The Federal Communications Commission yesterday clarified that ringless voicemails are considered “calls,” and, therefore, must abide by robocall rulings requiring callers to obtain a consumer’s consent before delivering such a call to a consumer’s mailbox without ringing their cell phone. 

The FCC vote on the matter was unanimous, with the ruling taking its cue from the Telephone Consumer Protection Act (TCPA), which protects consumers from unwanted robocalls.
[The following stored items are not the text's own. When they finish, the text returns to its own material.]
-- ==== Sys2Proof/Certificates/Slice0/Obligations.lean ====
section
/-! DEFINITION. The statements about AMG-CORE, from the numbered rules of spec/. A statement whose
docstring names a log entry rests on a choice of the model; the others follow the rules they cite. -/

open Sys2Proof Sys2Proof.Machine

/-! ### Encoding -/

/-- The nine words of 30_encoding R91 and three reserved ones (R94; 95_test_vectors A1 to A3). -/
def Obligations.CommandWordsDecodeAsTheOpcodeMapSays : Prop :=
  decode 0x00000000#32 = .ok .nop ∧ decode 0x00000001#32 = .ok .clear ∧
  decode 0x00000002#32 = .ok .setpix ∧ decode 0x00000003#32 = .ok .render ∧
  decode 0x00000004#32 = .ok .quant ∧ decode 0x00000005#32 = .ok .ramp ∧
  decode 0x00000006#32 = .ok .movec ∧ decode 0x00000007#32 = .ok .moved ∧
  decode 0x00000008#32 = .ok .encode ∧ decode 0x00000009#32 = .error .reservedOpcode ∧
  decode 0x00000010#32 = .error .reservedField ∧ decode 0x80000001#32 = .error .reservedField

/-- Decoding and encoding agree on all 2^32 words: a word decodes to a command exactly when it is
that command's word; and the bytes of a command decode to it whatever follows them. -/
def Obligations.DecodeAndEncodeAgree : Prop :=
  (∀ (w : Word) (i : Instr), decode w = .ok i ↔ w = encode i) ∧
  ∀ (i : Instr) (rest : List Byte), i.wellFormed = true →
    decodeBytes (encodeBytes i ++ rest) = .ok (i, rest)

/-- 30_encoding R93: the legal words are those with `RSV` = 0 and `OP` at most 8, that is 0 to 8;
every other word, accepted, sets `BADCMD` and does nothing else. -/
def Obligations.ExactlyNineWordsAreLegal : Prop :=
  ∀ w : Word,
    ((∃ i, decode w = .ok i) ↔ w.toNat / 2 ^ 4 = 0 ∧ w.toNat % 2 ^ 4 ≤ 8) ∧
    ((∃ i, decode w = .ok i) ↔ w.toNat ≤ 8) ∧
    (8 < w.toNat → ∀ s : State, s.coreState = .idle →
      issueCommand w s = .next { s with badcmd := true })

/-! ### The step, acceptance, sticky flags -/

/-- A step runs the decoded command: when the next event is the Host's write of a legal word to
`CMD`, the step is `exec` of that command on the state with the event taken off; so is the step of a
state prepared by `withFetchWord`. Every other event has its own effect on the state with the event
taken off: a Host access is an access of the bus, an aligned 32-bit read giving the word of `MemRead`
on the read port (log 13) and an aligned 32-bit write being `MemWrite` (20_memory R78, R81); a new
tick rate is what the port `tick_rate` then holds (00_scope R10); an answer reaches the Core; reset
resets the block. With nothing pending, and at an event `core`, the step is the Core's, which moves
in PREP and EMIT only (41_encoder R131, 60_exceptions R226). The list of events is the model's (log
3, log 15). -/
def Obligations.StepRunsTheDecodedCommand : Prop :=
  ∀ s : State, s.cfg.legal = true →
    (∀ (w : Word) (i : Instr), decode w = .ok i → i.wellFormed = true →
      (∀ rest, s.inputs = commandAccess w :: rest → step s = exec i (popInput rest s)) ∧
      step (s.withFetchWord 32 w.toNat) = exec i s) ∧
    (s.inputs = [] → step s = .next (coreStep s)) ∧
    (s.coreState = .idle ∨ s.coreState = .wait ∨ s.coreState = .halt → coreStep s = s) ∧
    ∀ rest : List Input,
      (∀ a, s.inputs = .host a :: rest → step s = hostAccess a { s with inputs := rest }) ∧
      (∀ off : Offset, off.toNat % 4 = 0 → s.inputs = .host (.read off .bits32) :: rest →
        step s = .next { s with inputs := rest, hostRead := some (memRead off s) }) ∧
      (∀ (off : Offset) (v : Word), off.toNat % 4 = 0 →
        s.inputs = .host (.write off .bits32 v) :: rest →
        step s = memWrite off v { s with inputs := rest }) ∧
      (s.inputs = .core :: rest → step s = .next (coreStep { s with inputs := rest })) ∧
      (∀ r, s.inputs = .answer r :: rest →
        step s = .next (receiveAnswer r { s with inputs := rest })) ∧
      (∀ v, s.inputs = .tickRate v :: rest →
        step s = .next { s with inputs := rest, tickRate := v }) ∧
      (s.inputs = .reset :: rest → step s = .next (resetBlock { s with inputs := rest }))

/-- A part whose parameters lie outside the ranges of 00_scope R7 is refused
(93_implementation_defined section 3). -/
def Obligations.IllegalConfigurationsAreRefused : Prop :=
  ∀ s : State,
    (s.cfg.width < 1 ∨ 256 < s.cfg.width ∨ s.cfg.height < 1 ∨ 256 < s.cfg.height ∨
      (∃ ns ∈ timingConstants s.cfg, ns < 1 ∨ 1000000 < ns) ∨
      s.cfg.durBits < 1 ∨ 31 < s.cfg.durBits) →
    step s = .refused .illegalConfiguration

/-- 60_exceptions R231, as the Host's write to `CMD` in a run: HALT ignores, BUSY drops, a reserved
word sets `BADCMD`, a legal word executes; the first that applies. -/
def Obligations.CmdWriteFollowsTheAcceptanceOrder : Prop :=
  ∀ (s : State) (w : Word) (rest : List Input), s.cfg.legal = true →
    s.inputs = commandAccess w :: rest →
    (s.coreState = .halt → step s = .next { s with inputs := rest }) ∧
    (s.coreState ≠ .halt → s.coreState ≠ .idle →
      step s = .next { s with inputs := rest, drop := true }) ∧
    (s.coreState = .idle →
      (∀ e, decode w = .error e → step s = .next { s with inputs := rest, badcmd := true }) ∧
      ∀ i, decode w = .ok i → step s = exec i { s with inputs := rest })

/-- Where a command is turned away with none of its effect: HALT ignores every command
(60_exceptions R226), BUSY drops every command and sets `DROP` (R230). -/
def Obligations.CommandsAreTurnedAwayOutsideIdle : Prop :=
  ∀ (i : Instr) (s : State),
    (s.coreState = .halt → exec i s = .next s) ∧
    (s.coreState ≠ .halt → s.coreState ≠ .idle → exec i s = .next { s with drop := true })

/-- `BADCMD` and `DROP` stay 1 until the Host writes 1 to their bit of `STATUS`, or reset
(60_exceptions R229, R230; 10_state R34). -/
def Obligations.StickyFlagsStayUntilAcknowledged : Prop :=
  ∀ s t : State, step s = .next t →
    (s.badcmd = true → t.badcmd = false → ∃ rest, s.inputs = .reset :: rest ∨
      ∃ v : Word, v.getLsbD 2 = true ∧ s.inputs = .host (.write 0x000#19 .bits32 v) :: rest) ∧
    (s.drop = true → t.drop = false → ∃ rest, s.inputs = .reset :: rest ∨
      ∃ v : Word, v.getLsbD 3 = true ∧ s.inputs = .host (.write 0x000#19 .bits32 v) :: rest)

/-! ### Frame-buffer commands -/

/-- 40_framebuffer R100: NOP is word 0, changes nothing in IDLE, and is dropped while BUSY. -/
def Obligations.NopChangesNothing : Prop :=
  decode 0x00000000#32 = .ok .nop ∧
  ∀ s : State, (s.coreState = .idle → exec .nop s = .next s) ∧
    (busy s = true → exec .nop s = .next { s with drop := true })

/-- 40_framebuffer R101: CLEAR makes every pixel black and changes nothing else, no byte outside the
pixels included. -/
def Obligations.ClearMakesEveryPixelBlack : Prop :=
  decode 0x00000001#32 = .ok .clear ∧
  ∀ s : State, s.coreState = .idle → ∃ t, exec .clear s = .next t ∧
    t = { s with mem := t.mem } ∧
    (∀ i < s.cfg.width * s.cfg.height, pixel t i = 0x000000#24) ∧
    ∀ a, isPixelByte (s.cfg.width * s.cfg.height) a = false →
      readByte t.mem a = readByte s.mem a

/-- 40_framebuffer R102: SETPIX writes `COLOR` at (x, y) = (XY[7:0], XY[15:8]) when that is in
bounds; no other pixel, no byte outside that pixel's three lanes, no register, no flag. Out of
bounds nothing changes. -/
def Obligations.SetpixWritesExactlyTheAddressedPixel : Prop :=
  decode 0x00000002#32 = .ok .setpix ∧
  ∀ (s : State) (x y : Nat), s.coreState = .idle → x = s.xy.toNat % 256 → y = s.xy.toNat / 256 →
    (x < s.cfg.width ∧ y < s.cfg.height → ∃ t, exec .setpix s = .next t ∧
      t = { s with mem := t.mem } ∧
      (∀ j, pixel t j = if j = y * s.cfg.width + x then s.color else pixel s j) ∧
      ∀ a, (∀ k < 3, a ≠ laneAddr (y * s.cfg.width + x) k) →
        readByte t.mem a = readByte s.mem a) ∧
    (¬(x < s.cfg.width ∧ y < s.cfg.height) → exec .setpix s = .next s)

/-- 40_framebuffer R103: RENDER makes every pixel black, then writes `COLOR` at the Position if it is
in bounds; it changes nothing else. -/
def Obligations.RenderDrawsTheMarkerOnBlack : Prop :=
  decode 0x00000003#32 = .ok .render ∧
  ∀ (s : State) (x y : Nat), s.coreState = .idle → x = s.pos.toNat % 256 → y = s.pos.toNat / 256 →
    ∃ t, exec .render s = .next t ∧ t = { s with mem := t.mem } ∧
      (∀ i < s.cfg.width * s.cfg.height, pixel t i =
        if x < s.cfg.width ∧ y < s.cfg.height ∧ i = y * s.cfg.width + x then s.color
        else 0x000000#24) ∧
      ∀ a, isPixelByte (s.cfg.width * s.cfg.height) a = false →
        readByte t.mem a = readByte s.mem a

/-! ### Motion commands -/

/-- The codes of 10_state R45, the velocities of 42_motion R181 and the displacements of R185. A
minus sign sets bit 31 (42_motion R172, log 9). -/
def Obligations.DirectionTablesAreTheSpecs : Prop :=
  ([Direction.e, .ne, .n, .nw, .w, .sw, .s, .se, .stay].map dirCode =
    [0#4, 1#4, 2#4, 3#4, 4#4, 5#4, 6#4, 7#4, 8#4]) ∧
  (∀ c : Config,
    [Direction.e, .ne, .n, .nw, .w, .sw, .s, .se, .stay].map (velocity c) =
      [(0x3F800000#32, 0#32), (c.diag, c.diag), (0#32, 0x3F800000#32),
       (c.diag ||| 0x80000000#32, c.diag), (0xBF800000#32, 0#32),
       (c.diag ||| 0x80000000#32, c.diag ||| 0x80000000#32), (0#32, 0xBF800000#32),
       (c.diag, c.diag ||| 0x80000000#32), (0#32, 0#32)]) ∧
  [Direction.e, .ne, .n, .nw, .w, .sw, .s, .se, .stay].map displacement =
    [(1, 0), (1, 1), (0, 1), (-1, 1), (-1, 0), (-1, -1), (0, -1), (1, -1), (0, 0)]

/-- 42_motion R173: the magnitude is never negative, is NaN exactly when an operand is, and otherwise
is +infinity when an operand is infinite. -/
def Obligations.MagnitudeIsNaNExactlyWhenAnOperandIs : Prop :=
  ∀ p r : F32,
    mag p r = fsqrt (fadd (fmul p p) (fmul r r)) ∧
    (isNaN (mag p r) = true ↔ isNaN p = true ∨ isNaN r = true) ∧
    (isNaN (mag p r) = false → signOf (mag p r) = false) ∧
    (isNaN p = false → isNaN r = false → isInf p = true ∨ isInf r = true →
      mag p r = 0x7F800000#32)

/-- 42_motion R174 and R176 in exact numbers: Stay exactly below the threshold, else the bucket of the
angle; the angle's half-open interval, in half degrees, decides the bucket, and a NaN angle gives
West. -/
def Obligations.QuantizerFollowsTheSectorTable : Prop :=
  (∀ (c : Config) (p r : F32),
    (quant c p r = .stay ↔ flt (mag p r) c.moveThresh = true) ∧
    (flt (mag p r) c.moveThresh = false → quant c p r = bucket (fmul (atan2 c p r) 0x42652EE1#32))) ∧
  ∀ a : F32,
    (isNaN a = true → bucket a = .w) ∧
    (isNaN a = false →
      (bucket a = .e ↔ halfDegrees (-45) ≤ unitsOf a ∧ unitsOf a < halfDegrees 45) ∧
      (bucket a = .ne ↔ halfDegrees 45 ≤ unitsOf a ∧ unitsOf a < halfDegrees 135) ∧
      (bucket a = .n ↔ halfDegrees 135 ≤ unitsOf a ∧ unitsOf a < halfDegrees 225) ∧
      (bucket a = .nw ↔ halfDegrees 225 ≤ unitsOf a ∧ unitsOf a < halfDegrees 315) ∧
      (bucket a = .se ↔ halfDegrees (-135) ≤ unitsOf a ∧ unitsOf a < halfDegrees (-45)) ∧
      (bucket a = .s ↔ halfDegrees (-225) ≤ unitsOf a ∧ unitsOf a < halfDegrees (-135)) ∧
      (bucket a = .sw ↔ halfDegrees (-315) ≤ unitsOf a ∧ unitsOf a < halfDegrees (-225)) ∧
      (bucket a = .w ↔ halfDegrees 315 ≤ unitsOf a ∨ unitsOf a < halfDegrees (-315)))

/-- 42_motion R177: QUANT writes the Direction's code to `DIR` and nothing else. -/
def Obligations.QuantWritesOnlyTheDirection : Prop :=
  decode 0x00000004#32 = .ok .quant ∧
  ∀ s : State, s.coreState = .idle →
    exec .quant s = .next { s with dir := dirCode (quant s.cfg s.pitch s.roll) }

/-- 42_motion R179 with the operations of R178: RAMP writes `MULT` and nothing else, with the corner
cases of R179. -/
def Obligations.RampWritesOnlyTheMultiplier : Prop :=
  decode 0x00000005#32 = .ok .ramp ∧
  ∀ (s : State) (m t u q u4 : F32), s.coreState = .idle →
    m = mag s.pitch s.roll → t = clamp (fdiv m 0x42B40000#32) 0#32 0x3F800000#32 →
    u = fsub 0x3F800000#32 t → q = fmul u u → u4 = fmul q q →
    ∃ v, exec .ramp s = .next { s with mult := v } ∧
      v = fadd 0x3F800000#32 (fmul (fsub 0x3F800000#32 u4) 0x41700000#32) ∧
      (isZero m = true → v = 0x3F800000#32) ∧
      (fle 0x42B40000#32 m = true → v = 0x41800000#32) ∧
      (isNaN m = true → v = 0x3F800000#32) ∧
      (m = 0x42340000#32 → v = 0x41710000#32)

/-- 42_motion R180 (a) and (b): the ramp is finite, between 1.0 and 16.0, and takes both at its
ends. -/
def Obligations.RampStaysBetweenOneAndSixteen : Prop :=
  (∀ p r : F32, isFinite (ramp p r) = true ∧ fle 0x3F800000#32 (ramp p r) = true ∧
    fle (ramp p r) 0x41800000#32 = true) ∧
  rampOf 0#32 = 0x3F800000#32 ∧ rampOf 0x3F800000#32 = 0x41800000#32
TCPA also prohibits making any non-emergency call using an automatic telephone dialing system or an artificial or prerecorded voice to a wireless telephone number without the prior express consent of the called party.

Violations of these rules, including those from ringless calls, can be enforced by the FCC. The consumer can also file suit.

The FCC’s Declaratory Ruling and Order was the result of a petition filed by All About the Message, LLC, which asked the regulator to find that delivery of a message directly to a consumer’s cell phone voicemail is not a call protected by the TCPA.

The petitioner and two other similar petitioners sought to withdraw their requests for clarification after the FCC sought public comment and received overwhelmingly negative reactions from commenters.  The regulator has also received dozens of consumer complaints annually related to ringless voicemail. 

The ruling follows several recent actions the FCC has taken in an attempt to stem the rising tide of annoying, and often illegal, robocalls.

“Imagine finding robocallers leaving junk voicemails on your phone without it ever having rung.  It’s annoying and it’s happening to too many of us.  Today we’re taking action to ensure these deceptive practices don’t find a way around our robocall rules and into consumers’ inboxes,” said FCC Chairwoman Jessica Rosenworcel, in a prepared statement.